The pandemic has also significantly changed what the parties are like. Some companies give their employees expensive bento box meals or shopping vouchers for their lunches, while others now hold the parties online.

“Drinking parties are also held online,” one respondent said. “I don’t need to worry about what others think of me even if I don’t drink. I like the casual atmosphere. I would prefer to have this style of drinking party continue in the post-pandemic era as well.”

Other respondents said they see the merits of workplace year-end parties.

“I want to take part in year-end parties,” said a high school teacher, 26, who lives in Osaka Prefecture.

He said his workload increased due to the pandemic. He now has to prepare for his online classes and brief parents on new classroom arrangements.

“I’m very busy these days,” he said. “We were also told to keep our conversations at the teachers’ room to a minimum. So, I don’t have time to speak with my colleagues.”

The man said in past year-end parties, he discussed educational philosophies with other teachers and learned new things about colleagues who usually miss drinking parties to take care of their children or elderly family members.

The man’s school has not decided whether to hold one this year.

“Year-end parties helped me extend my relationships with my colleagues, but I guess we should deny ourselves the pleasure since our students are exercising self-restraint,” he said.

A sign put up at a restaurant near JR Shinbashi Station in Tokyo says it accepts reservations for year-end parties. (Natsuki Edogawa)


In October, Tokyo Shoko Research Ltd. surveyed companies on whether they will hold year-end or New Year’s parties and received valid responses from 8,174 firms.

Of these, 70.47 percent said they will not hold these parties, regardless of whether pandemic-related emergency measures are in place.
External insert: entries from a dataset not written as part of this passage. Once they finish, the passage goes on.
-- ==== Sys2Proof/Machine/Shape.lean ====
section
/-! DEFINITION. The meanings of the shape-window operations (41_shape_memory). -/

namespace Sys2Proof.Machine

/-- `RD.S` (R141). -/
def execRdS (a : Word) (t : Nat) (s : State) : Result :=
  .next (s.emit (.value (if s.honoured .mem t then s.shapeWord (shapeIndex a) else s.shapeGarbage a)))

/-- `WR.S` (R142). -/
def execWrS (a v : Word) (t : Nat) (s : State) : Result := .next (if s.honoured .mem t then s.shapeWrite a v else s)

/-- `PEEK.S` (R143). -/
def execPeekS (a : Word) (s : State) : Result := .next (s.emit (.value (s.shapeWord (shapeIndex a))))

/-- `POKE.S` (R144). -/
def execPokeS (a v : Word) (s : State) : Result := .next (s.shapeWrite a v)

end Sys2Proof.Machine
end

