-- ==== Sys2Proof/Certificates/Slice0/Obligations.lean ====
section
/-! DEFINITION. The statements for the provers.

How to read them. A conclusion `exec i s = .next u` says that the operation completes. An equation `u = { s with f := …, … }`
is the frame: every field that it does not name, every register, every byte of shape memory (read by `Memory.read`), both tile
tables, every flag, deadline and plane among them, is unchanged. `{ s with f := u.f }` leaves f to the clauses beside it, which
say every entry of it. A statement marked as the model's choice names the log entry; a statement that rests on a decision or a
derivation the spec marks as its own names it and has basis 'derived'. -/

open Sys2Proof Sys2Proof.Machine

/-! ## Encoding and the step -/

/-- Decode after encode (30_encoding R80 to R83; the encoding is the spec's own, decision D1): every well-formed operation, with
every operand, is read back. -/
def Obligations.DecodeEncodeRoundTrip : Prop := ∀ i : Instr, WellFormed i = true → decode (encode i) = .ok i

/-- The decoder yields only well-formed operations (30_encoding R83: each row takes what no earlier row takes). -/
def Obligations.DecodedOperationsWellFormed : Prop := ∀ (x : Txn) (i : Instr), decode x = .ok i → WellFormed i = true

/-- 30_encoding R83 and R85: the decoder selects the first row of the ordered table whose mask and match hold; it refuses
exactly the words no row matches and the two deadline rows with VK = 11. -/
def Obligations.DecodeFollowsOrderedTable : Prop :=
  ∀ x : Txn,
    match decode x with
    | .ok i =>
      (tableRow x.word).map TableRow.mnemonic = some (mnemonic i) ∧
        ((mnemonic i = "EV.DEADLINE" ∨ mnemonic i = "EV.ISO") → x.word.extractLsb' 1 2 ≠ 3)
    | .error .valueKind =>
      ((tableRow x.word).map TableRow.mnemonic = some "EV.DEADLINE" ∨
          (tableRow x.word).map TableRow.mnemonic = some "EV.ISO") ∧
        x.word.extractLsb' 1 2 = 3
    | .error _ => tableRow x.word = none

/-- 30_encoding R85, 60_exceptions R342: each kind of reserved word has no step; it is refused by its name. -/
def Obligations.ReservedWordsRefused : Prop :=
  ∀ (s : State) (x : Txn) (rest : List Txn), s.inbox = x :: rest →
    let kind := x.word.extractLsb' 18 2
    let win := x.word.extractLsb' 16 2
    let code := x.word.extractLsb' 12 4
    (win = 2 → kind = 0 → step s = .refused (.reserved .tileRead)) ∧
    (win = 2 → kind = 3 → step s = .refused (.reserved .tilePoke)) ∧
    (win = 3 → kind ≠ 0 → step s = .refused (.reserved .eventKind)) ∧
    (win = 3 → kind = 0 → 8 ≤ code.toNat → step s = .refused (.reserved (.eventCode code))) ∧
    (win = 3 → kind = 0 → code = 5 ∨ code = 6 → x.word.extractLsb' 1 2 = 3 → step s = .refused (.reserved .valueKind))

/-- Words of 95_test_vectors 2.1 decode to the operations it lists, at least one of every family. -/
def Obligations.TableWordsDecode : Prop :=
  decodeTableWord 24 0x00021 = some (.rdRMode 0) ∧ decodeTableWord 24 0x0003F = some (.rdRReg 0x3F 0) ∧
  decodeTableWord 24 0x03FFF = some (.rdRShape 0x3FFF 0) ∧ decodeTableWord 24 0x4002C = some (.wrRBorder 0 0) ∧
  decodeTableWord 24 0x4002B = some (.wrRReg 0x2B 0 0) ∧ decodeTableWord 24 0xC4020 = some (.pokeRHigh 0x4020 0) ∧
  decodeTableWord 24 0x10805 = some (.rdS 0x0805 0) ∧ decodeTableWord 24 0xD0800 = some (.pokeS 0x0800 0) ∧
  decodeTableWord 24 0x60015 = some (.wrT 21 0 0) ∧ decodeTableWord 24 0x30FFF = some .evReset ∧
  decodeTableWord 24 0x3400E = some (.evCaprow 14 false) ∧ decodeTableWord 24 0x35005 = some (.evDeadline .mem .closed 0) ∧
  decodeTableWord 24 0x37003 = some (.evColl 3 0) ∧ decodeTableWord 24 0x20005 = none

/-- A step decodes the oldest transaction and executes it in the state from which it has been taken (20_memory R70; the inbox is
the model's form of delivery, log 1). A host access RD or WR (KIND 00 or 01, WIN 00 or 01) must come no earlier than the greatest T
delivered before, which it then becomes (00_scope R12; log 20). A phase action must be due after the last one: the next phase,
or 0 after 14 (30_encoding R84). Three clauses of `due` are no rule of the spec but the model's choice (DESIGN CHOICEs of log 34): that
`EV.CAPSTART` is due right after phase 14, that `EV.RENDER` is due right after `EV.RENDER`, and that with `lastPhase = none`, as after
a reset, any phase action is due. What comes too early is refused; so is a phase action that is not due, unless it faults
(93_implementation_defined U24, U1, U2). -/
def Obligations.StepRunsDecodedOperation : Prop :=
  ∀ (s : State) (x : Txn) (rest : List Txn) (i : Instr), s.inbox = x :: rest → decode x = .ok i →
    let timed := (x.word.extractLsb' 18 2 = 0 ∨ x.word.extractLsb' 18 2 = 1) ∧
      (x.word.extractLsb' 16 2 = 0 ∨ x.word.extractLsb' 16 2 = 1)
    let due : Prop := match i with
      | .evRender _ => s.lastPhase = none ∨ s.lastPhase = some 14 ∨ s.lastPhase = some 0
      | .evLatch => s.lastPhase = none ∨ s.lastPhase = some 0
      | .evCapstart => s.lastPhase = none ∨ s.lastPhase = some 1 ∨ s.lastPhase = some 14
      | .evCaprow p _ => s.lastPhase = none ∨ 3 ≤ p.toNat ∧ s.lastPhase = some (p - 1)
      | _ => True
    let phase : Option (BitVec 4) := match i with
      | .evReset => none
      | .evRender _ => some 0
      | .evLatch => some 1
      | .evCapstart => some 2
      | .evCaprow p _ => some p
      | _ => s.lastPhase
    let u : State := { s with inbox := rest, lastTime := if timed then x.t else s.lastTime, lastPhase := phase }
    (timed → x.t < s.lastTime → step s = .refused .timeReversed) ∧
    ((timed → s.lastTime ≤ x.t) →
      (due → step s = exec i u) ∧
      (¬ due → (∀ f : Fault, exec i u = .fault f → step s = .fault f) ∧
        ∀ t : State, exec i u = .next t → step s = .refused .eventOutOfOrder))

/-- A step with nothing delivered changes nothing; any step takes at most one transaction, what it hands out comes after
everything handed out before, and the greatest timestamp delivered never decreases (model's choice, logs 1, 20 and 21). -/
def Obligations.StepConsumesOneTransaction : Prop :=
  (∀ s : State, s.inbox = [] → step s = .next s) ∧
  ∀ s t : State, step s = .next t → t.inbox = s.inbox.tail ∧ (∃ more, t.out = s.out ++ more) ∧ s.lastTime ≤ t.lastTime

/-! ## Invariants -/

/-- The register invariant of 10_state R20 is kept by every step. -/
def Obligations.RegisterMasksKept : Prop := ∀ s t : State, s.RegsMasked → step s = .next t → t.RegsMasked

/-- Shape memory stays in its canonical form in every step (the representation is the model's, log 19). -/
def Obligations.ShapeMemoryFormKept : Prop := ∀ s t : State, s.MemCanonical → step s = .next t → t.MemCanonical

/-- The staging cursor stays a multiple of 20 from 0 to 220 (10_state R36), whatever the order of the events. -/
def Obligations.CursorKeptAligned : Prop := ∀ s t : State, s.CursorAligned → step s = .next t → t.CursorAligned

/-- The three invariants hold right after reset. That the registers are masked holds under the reference MASKS (log 3) and the
cursor is 0 (10_state R43); that shape memory is in its canonical form is the model's choice alone: its representation (log 19)
and its contents at reset (logs 17 and 18). -/
def Obligations.InvariantsHoldAtReset : Prop := State.reset.Inv

/-- No step changes the implementation parameters (00_scope R9; they are a field of the state by the model's choice, log 3). -/
def Obligations.ParametersNeverChange : Prop := ∀ s t : State, step s = .next t → t.cfg = s.cfg

/-! ## Reset and the gate -/

/-- 10_state R43, under the reference MASKS (log 3, PRESUMED): the state right after reset is what `EV.RESET` makes of the
construction state (70_reset_and_hazards R370). The register words 0x3FFF and the border colour 0xF are those of the reference
MASKS; the values of what the spec leaves a draw are the model's choice (logs 17 and 18), and so is that nothing has been handed
out yet (log 21). -/
def Obligations.ResetStateIsResetEvent : Prop :=
  exec .evReset State.construction = .next { State.reset with out := [.borderColor 0xF] } ∧
  (∀ a : RegAddr, State.construction.reg a = 0) ∧
  (∀ a : RegAddr, a ≠ 0x20 → State.reset.reg a = 0x3FFF) ∧ State.reset.reg 0x20 = 0 ∧ State.reset.regValue 0x20 = 0x3FFF ∧
  State.reset.mode = .fgbg ∧ State.reset.regDirty = true ∧ State.reset.regDeadline = .closed ∧
  State.reset.memDeadline = .closed ∧ State.reset.isoEnd = .inf ∧ State.reset.cursor = 0 ∧ State.reset.firstAfterStart = true

/-- 70_reset_and_hazards R371 to R374 (that the synthetic writes bypass the gate is decision D31): `EV.RESET` completes from
every state; every register but 0x20 holds `0xFFFF & and_mask | or_mask`, 0x20 holds 0 and reads its or_mask; mode
Foreground/Background; the border colour is announced when its word is not 0; the control state is reset; everything else is
unchanged. -/
def Obligations.ResetEventLeaves : Prop :=
  ∀ s : State, ∃ u : State, exec .evReset s = .next u ∧
    (∀ a : RegAddr, u.reg a = if a = 0x20 then 0 else (0xFFFF &&& s.andMask a) ||| s.orMask a) ∧
    u.regValue 0x20 = s.orMask 0x20 ∧
    (u.regDirty = true ↔ s.regDirty = true ∨ ∃ a : RegAddr, a ≠ 0x20 ∧ (0xFFFF &&& s.andMask a) ||| s.orMask a ≠ 0) ∧
    u = { s with
      regs := u.regs
      regDirty := u.regDirty
      mode := .fgbg
      tileDirty := s.tileDirty || (s.mode != .fgbg)
      cursor := 0
      firstAfterStart := true
      regDeadline := .closed
      memDeadline := .closed
      isoEnd := .inf
      out := s.out ++ (if (0xFFFF &&& s.andMask 0x2C) ||| s.orMask 0x2C = 0 then []
        else [.borderColor (((0xFFFF &&& s.andMask 0x2C) ||| s.orMask 0x2C).extractLsb' 0 4)]) }

/-- 40_register_access R101: an access at T is honoured iff `iso_end ≤ T ≤ deadline`, CLOSED below and INF above every
timestamp; right after reset none is (70_reset_and_hazards R372). -/
def Obligations.GateWindow : Prop :=
  (∀ (s : State) (g : Gate) (t : Nat), s.honoured g t = true ↔
    (s.isoEnd = .closed ∨ ∃ e, s.isoEnd = .time e ∧ e ≤ t) ∧
    ((match g with | .reg => s.regDeadline | .mem => s.memDeadline) = .inf ∨
      ∃ d, (match g with | .reg => s.regDeadline | .mem => s.memDeadline) = .time d ∧ t ≤ d)) ∧
  ∀ (g : Gate) (t : Nat), State.reset.honoured g t = false

/-- 60_exceptions R346: the window is opened and closed only by `EV.DEADLINE` and `EV.ISO`; reset closes it. -/
def Obligations.GateChangesOnlyByEvents : Prop :=
  ∀ (i : Instr) (s t : State), exec i s = .next t →
    t.regDeadline ≠ s.regDeadline ∨ t.memDeadline ≠ s.memDeadline ∨ t.isoEnd ≠ s.isoEnd →
    i = .evReset ∨ (∃ g vk tv, i = .evDeadline g vk tv) ∨ ∃ vk tv, i = .evIso vk tv

/-- 40_register_access R119 and R120 (that no order is enforced is decision D39): the events set the deadline they name to TV,
INF or CLOSED and change nothing else. -/
def Obligations.DeadlineAndIsolationEvents : Prop :=
  ∀ (s : State) (tv : Nat),
    exec (.evDeadline .reg .tv tv) s = .next { s with regDeadline := .time tv } ∧
    exec (.evDeadline .reg .inf tv) s = .next { s with regDeadline := .inf } ∧
    exec (.evDeadline .reg .closed tv) s = .next { s with regDeadline := .closed } ∧
    exec (.evDeadline .mem .tv tv) s = .next { s with memDeadline := .time tv } ∧
    exec (.evDeadline .mem .inf tv) s = .next { s with memDeadline := .inf } ∧
    exec (.evDeadline .mem .closed tv) s = .next { s with memDeadline := .closed } ∧
    exec (.evIso .tv tv) s = .next { s with isoEnd := .time tv } ∧
    exec (.evIso .inf tv) s = .next { s with isoEnd := .inf } ∧
    exec (.evIso .closed tv) s = .next { s with isoEnd := .closed }

/-! ## The register window -/

/-- 40_register_access R102 and R103: the masked store, its `changed` result, its dirty flag and its frame; the register read
value. -/
def Obligations.MaskedStoreAndReadValue : Prop :=
  (∀ (s : State) (a : RegAddr) (v : Word),
    let nv := (v &&& s.andMask a) ||| s.orMask a
    (∀ b : RegAddr, (s.store a v).reg b = if b = a then nv else s.reg b) ∧
    s.storeChanges a v = (nv != s.reg a) ∧
    s.store a v = { s with regs := (s.store a v).regs, regDirty := s.regDirty || (nv != s.reg a) }) ∧
  ∀ (s : State) (a : RegAddr), s.regValue a = (s.reg a &&& s.andMask a) ||| s.orMask a ∧
    (s.RegsMasked → a ≠ 0x20 → s.regValue a = s.reg a)

/-- 40_register_access R108 and R121 (that a mode already in force marks nothing is decision D16; that an un-honoured read does
not switch is decision D6): an honoured read of 0x21 selects Color-Stack mode (a change marks the tile output dirty) and returns
the register value; an un-honoured one returns garbage and does not switch; a peek of 0x21 does not switch; a read in Color-Stack
mode only returns its value, so repeated reads are idempotent. -/
def Obligations.ModeReadSelectsColorStack : Prop :=
  ∀ (s : State) (t : Nat),
    (s.honoured .reg t = true → exec (.rdRMode t) s = .next { s with
      mode := .cs
      tileDirty := s.tileDirty || (s.mode != .cs)
      out := s.out ++ [.value ((s.reg 0x21 &&& s.andMask 0x21) ||| s.orMask 0x21)] }) ∧
    (s.honoured .reg t = false → exec (.rdRMode t) s = .next { s with
      out := s.out ++ [.value (if 0x21 < s.cfg.garbageLow.length then s.cfg.garbageLow.getD 0x21 0xFFFF else 0xFFFF)] }) ∧
    (s.honoured .reg t = true → s.mode = .cs → exec (.rdRMode t) s = .next { s with
      out := s.out ++ [.value ((s.reg 0x21 &&& s.andMask 0x21) ||| s.orMask 0x21)] }) ∧
    exec (.peekR 0x21) s = .next { s with out := s.out ++ [.value ((s.reg 0x21 &&& s.andMask 0x21) ||| s.orMask 0x21)] }

/-- 40_register_access R105: a read returns the masked register inside the window and garbage outside it, and has no side
effect. -/
def Obligations.RegisterReadGated : Prop :=
  ∀ (s : State) (a : RegAddr) (t : Nat), a ≠ 0x21 →
    (s.honoured .reg t = true → exec (.rdRReg a t) s = .next { s with
      out := s.out ++ [.value ((s.reg a &&& s.andMask a) ||| s.orMask a)] }) ∧
    (s.honoured .reg t = false → exec (.rdRReg a t) s = .next { s with
      out := s.out ++ [.value (if a.toNat < s.cfg.garbageLow.length then s.cfg.garbageLow.getD a.toNat 0xFFFF else 0xFFFF)] })

/-- 40_register_access R106 (the gate and the 12-bit index are decision D9): shape memory through the register window, the ROM
byte below 0x800 and the RAM byte `a & 0x1FF` from there, under the register gate. -/
def Obligations.ShapeReadThroughRegisterWindow : Prop :=
  ∀ (s : State) (a : BitVec 14) (t : Nat), 0x40 ≤ a.toNat →
    let i := a.toNat % 0x1000
    (s.honoured .reg t = true → exec (.rdRShape a t) s = .next { s with
      out := s.out ++ [.value (s.cfg.shapeReadHigh ++ s.mem.read (if i < 0x800 then i else 0x800 + i % 0x200))] }) ∧
    (s.honoured .reg t = false → exec (.rdRShape a t) s = .next { s with out := s.out ++ [.value 0xFFFF] })

/-- 40_register_access R107: the alias space reads all-ones, in or out of the window, and never switches the mode. -/
def Obligations.AliasReadsAllOnes : Prop :=
  ∀ (s : State) (a : Word) (t : Nat), 0x4000 ≤ a.toNat →
    exec (.rdRAlias a t) s = .next { s with out := s.out ++ [.value 0xFFFF] }

/-- 40_register_access R110: an honoured write of 0x20 sets the pending enable whatever its data and stores the masked word; a
dropped one changes nothing. -/
def Obligations.DisplayEnableWrite : Prop :=
  ∀ (s : State) (v : Word) (t : Nat),
    (s.honoured .reg t = true → ∃ u : State, exec (.wrRDe v t) s = .next u ∧
      (∀ b : RegAddr, u.reg b = if b = 0x20 then (v &&& s.andMask 0x20) ||| s.orMask 0x20 else s.reg b) ∧
      u = { s with
        regs := u.regs
        pendingEnable := true
        regDirty := s.regDirty || ((v &&& s.andMask 0x20) ||| s.orMask 0x20 != s.reg 0x20) }) ∧
    (s.honoured .reg t = false → exec (.wrRDe v t) s = .next s)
But that figure was 94.2 percent in December last year, when new infections were surging in Japan, which suggests that more companies are opting to have parties this year.

Some local governments are also recommending holding year-end parties amid a steady decline in new infections.

In October, the Tsuruoka city government in Yamagata Prefecture urged its officials in writing to take part in eating and drinking sessions. The Mitsuke city government in Niigata Prefecture also subsidizes part of the dining expenses for its residents’ year-end or New Year’s parties if they are attended by at least 10 people.

According to “Bonenkai,” a book written by the sociologist Hidehiro Sonoda, it is a time-honored practice. One entry in a diary kept by a member of the imperial family during the Muromachi Period (1336-1573) describes people drinking sake and dancing wildly at a year-end poetry party and likens it to “toshi wasure” (forget-the-year party).

That party is thought to be one of the earliest year-end parties in Japan.

People wearing panda masks dance at a year-end party in 1972. (Asahi Shimbun file photo)

The tradition of workplace wining and dining, meanwhile, dates to the Nara Period (710-784). The name of the current Reiwa Era is even derived from two kanji characters used in opening remarks for a party held at a court noble’s official residence in Dazaifu on the southern island of Kyushu during the Nara Period.

The tradition has stuck, despite the stark split in opinions over the parties. One expert said the reason for its staying power has to do with the rewards garnered by people who enjoyed them in the past.

“People who let off steam or cultivate friendly relationships with others at year-end parties cannot break away from the tradition, even if they think it is outdated,” said Takayuki Harada, a professor of sociopsychology at the University of Tsukuba.

In psychology, this is called “reinforcement.” It also applies to situations like becoming a regular at a restaurant that serves delicious dishes or a frequent shopper at a supermarket that offers items at bargain prices.

Harada said as the end of the year approaches, people who have pleasant memories of year-end parties will automatically remember those memories and feel obligated.

But he said those who have no fond memories of year-end parties have no idea why other people want to hold them so desperately.

“Between the two, there is a gap that cannot be explained by reason,” Harada said.